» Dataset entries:
◆ ◆ ◆ ◆

-- ==== Sys2Proof/Certificates/Slice0/Obligations.lean ====
section
/-! DEFINITION. The statements for the provers. -/

open Sys2Proof Sys2Proof.Machine

/-! ### The scalar and vector arithmetic units -/

/-- R136, R131, R108: the scalar integer instructions write their result in Table AL-3 2 cycles after issue, or 4 for SMUL,
SMAD, SADD64 and SMAD64; SCMP writes all 32 bits of its predicate. -/
def Obligations.ScalarIntegerResults : Prop :=
  ∀ (s : Machine.State) (x : Ctx) (h : Hdr) (l : Bool) (d a c : Operand) (b : Src) (kD : KField),
    (∀ t : IntTy,
      let w := intWide t
      let ty := ityOf t
      let A := x.int ty a 0
      let B := x.intSrc ty b 0
      (ScalarReady s x h w w w d a b →
        (∀ sat, exec (.sadd h l t sat d a b) s =
          .next (s.later x h (lenOf l) 2 (sWriteW w (regOf d) (if sat then ty.sat (A + B) else ty.wrap (A + B))))) ∧
        (∀ sat, exec (.ssub h l t sat d a b) s =
          .next (s.later x h (lenOf l) 2 (sWriteW w (regOf d) (if sat then ty.sat (A - B) else ty.wrap (A - B))))) ∧
        exec (.smul h l t d a b) s = .next (s.later x h (lenOf l) 4 (sWriteW w (regOf d) (ty.wrap (A * B)))) ∧
        exec (.smin h l t d a b) s = .next (s.later x h (lenOf l) 2 (sWriteW w (regOf d) (ty.wrap (min A B)))) ∧
        exec (.smax h l t d a b) s = .next (s.later x h (lenOf l) 2 (sWriteW w (regOf d) (ty.wrap (max A B))))) ∧
      (ScalarReady3 s x h w w w w d a b c →
        exec (.smad h t d a b c) s =
          .next (s.later x h 16 4 (sWriteW w (regOf d) (ty.wrap (A * B + x.int ty c 0))))) ∧
      (Ready s x h (kOk kD && sSrc w a && sSrc1 w b) (Rd.of a w (x.w.eff h) :: Rd.src b w (x.w.eff h)) true →
        ∀ cc, exec (.scmp h t cc kD a b) s =
          .next (s.later x h 16 2 [.k kD.idx.toNat fullMask (if icond cc A B then fullMask else 0)]))) ∧
    (∀ t : WideTy,
      (ScalarReady s x h true true false d a b →
        exec (.sadd64 h l t d a b) s = .next (s.later x h (lenOf l) 4
          (sWriteW true (regOf d) (n64T.wrap (x.int n64T a 0 + x.intSrc (wideTy t) b 0))))) ∧
      (ScalarReady3 s x h true false false true d a b c →
        exec (.smad64 h t d a b c) s = .next (s.later x h 16 4
          (sWriteW true (regOf d) (n64T.wrap (x.int (wideTy t) a 0 * x.intSrc (wideTy t) b 0 + x.int n64T c 0))))))

/-- R136, R139, R108: the scalar moves, bit operations, shifts, selections, field extractions and counts write the result of
Table AL-3 2 cycles after issue. -/
def Obligations.ScalarBitResults : Prop :=
  ∀ (s : Machine.State) (x : Ctx) (h : Hdr) (l : Bool) (d a : Operand) (b : Src) (kC : KField) (imm : Word) (t : BitTy),
    let w := bitWide t
    let n := widthW w
    let A := x.read (rdW w) a 0
    let B := x.readSrc (rdW w) b 0
    let N := x.n32Src b
    (Ready s x h (sDst w d && sSrc1 w b) (Rd.src b w (x.w.eff h)) true →
      exec (.smov h l t d b) s = .next (s.later x h (lenOf l) 2 (sWriteW w (regOf d) B))) ∧
    (ScalarReady1 s x h true false d a →
      exec (.smovl h d a imm) s =
        .next (s.later x h 16 2 (pairWrites (regOf d) (imm ++ (x.read .i32 a 0).setWidth 32) .clean))) ∧
    (ScalarReady s x h w w w d a b →
      exec (.sand h l t d a b) s = .next (s.later x h (lenOf l) 2 (sWriteW w (regOf d) (A &&& B))) ∧
      exec (.sor h l t d a b) s = .next (s.later x h (lenOf l) 2 (sWriteW w (regOf d) (A ||| B))) ∧
      exec (.sxor h l t d a b) s = .next (s.later x h (lenOf l) 2 (sWriteW w (regOf d) (A ^^^ B))) ∧
      (kOk kC = true → exec (.ssel h t d a b kC) s =
        .next (s.later x h 16 2 (sWriteW w (regOf d) (if x.k kC ≠ 0 then A else B))))) ∧
    (ScalarReady s x h w w false d a b →
      exec (.sshl h l t d a b) s = .next (s.later x h (lenOf l) 2 (sWriteW w (regOf d) (shlW n A N))) ∧
      exec (.sshr h l t d a b) s = .next (s.later x h (lenOf l) 2 (sWriteW w (regOf d) (shrW n A N))) ∧
      exec (.ssra h l t d a b) s = .next (s.later x h (lenOf l) 2 (sWriteW w (regOf d) (sraW n A N))) ∧
      (∀ sx, exec (.sbfe h l t sx d a b) s = .next (s.later x h (lenOf l) 2 (sWriteW w (regOf d) (bfe n sx A N))))) ∧
    (ScalarReady1 s x h false w d a →
      exec (.spopc h t d a) s =
        .next (s.later x h 8 2 [.s (regOf d) { val := BitVec.ofNat 32 (popCount n A.toNat), tag := .clean }]) ∧
      exec (.sclz h t d a) s =
        .next (s.later x h 8 2 [.s (regOf d) { val := BitVec.ofNat 32 (clz n A.toNat), tag := .clean }]))

/-- R138, R108: the vector integer arithmetic writes the result of Table AL-4 on every lane of the effective mask, after the
latency of Table IU-1 (4, 6 for the multiplications, 8 in 64-bit types). -/
def Obligations.VectorIntegerResults : Prop :=
  ∀ (s : Machine.State) (x : Ctx) (h : Hdr) (l : Bool) (d a c : Operand) (b : Src) (kD kC : KField),
    let eff := x.w.eff h
    (∀ t : IntTy,
      let w := intWide t
      let ty := ityOf t
      let A := x.int ty a
      let B := x.intSrc ty b
      let L := if w then 8 else 4
      let M := if w then 8 else 6
      (VectorReady s x h (regsOf w) w w d a b →
        (∀ sat, exec (.iadd h l t sat d a b) s = .next (s.later x h (lenOf l) L
          (vWriteW w (regOf d) eff fun i => if sat then ty.sat (A i + B i) else ty.wrap (A i + B i)))) ∧
        (∀ sat, exec (.isub h l t sat d a b) s = .next (s.later x h (lenOf l) L
          (vWriteW w (regOf d) eff fun i => if sat then ty.sat (A i - B i) else ty.wrap (A i - B i)))) ∧
        exec (.imul h l t d a b) s = .next (s.later x h (lenOf l) M (vWriteW w (regOf d) eff fun i => ty.wrap (A i * B i))) ∧
        exec (.imulh h l t d a b) s = .next (s.later x h (lenOf l) M
          (vWriteW w (regOf d) eff fun i => ty.wrap (A i * B i / (2 ^ ty.width : Nat)))) ∧
        exec (.imin h l t d a b) s =
          .next (s.later x h (lenOf l) L (vWriteW w (regOf d) eff fun i => ty.wrap (min (A i) (B i)))) ∧
        exec (.imax h l t d a b) s =
          .next (s.later x h (lenOf l) L (vWriteW w (regOf d) eff fun i => ty.wrap (max (A i) (B i))))) ∧
      (VectorReady3 s x h (regsOf w) w w w d a b c →
        exec (.imad h t d a b c) s = .next (s.later x h 16 M
          (vWriteW w (regOf d) eff fun i => ty.wrap (A i * B i + x.int ty c i)))) ∧
      (Ready s x h (kOk kD && vSrc x.w.alloc w a && vSrc1 x.w.alloc w b) (Rd.of a w eff :: Rd.src b w eff) false →
        ∀ cc, exec (.icmp h t cc kD a b) s = .next (s.later x h 16 L
          [.k kD.idx.toNat eff (maskOf fun i => icond cc (A i) (B i))]))) ∧
    (∀ t : CarryTy,
      let w := t == .n64
      let ty : ITy := { width := widthW w, signed := false }
      let sum (i : Nat) : Int := x.int ty a i + x.intSrc ty b i + (if laneOn (x.k kC) i then 1 else 0)
      VectorReady s x h (regsOf w) w w d a b → kOk kC = true →
        exec (.iaddc h t d a b kC) s = .next (s.later x h 16 (if w then 8 else 4)
          (vWriteW w (regOf d) eff (fun i => ty.wrap (sum i)) ++
            [.k kC.idx.toNat eff (maskOf fun i => decide (sum i ≥ (2 ^ ty.width : Nat)))]))) ∧
    (∀ t : AbsTy,
      let w := t == .i64
      let ty : ITy := { width := widthW w, signed := true }
      VectorReady1 s x h (regsOf w) w d a →
        ∀ sat, exec (.iabs h l t sat d a) s = .next (s.later x h (lenOf l) (if w then 8 else 4)
          (vWriteW w (regOf d) eff fun i =>
            if sat then ty.sat (x.int ty a i).natAbs else ty.wrap (x.int ty a i).natAbs)))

◆ ◆ ◆ ◆

» Action item:
In the answer, give the lines from the first line of the data through the line with "def Obligations.ScalarIntegerResults : Prop", exactly as they appear and with no additions.

» Exercise answer:
-- ==== Sys2Proof/Certificates/Slice0/Obligations.lean ====
section
/-! DEFINITION. The statements for the provers. -/

open Sys2Proof Sys2Proof.Machine

/-! ### The scalar and vector arithmetic units -/

/-- R136, R131, R108: the scalar integer instructions write their result in Table AL-3 2 cycles after issue, or 4 for SMUL,
SMAD, SADD64 and SMAD64; SCMP writes all 32 bits of its predicate. -/
def Obligations.ScalarIntegerResults : Prop :=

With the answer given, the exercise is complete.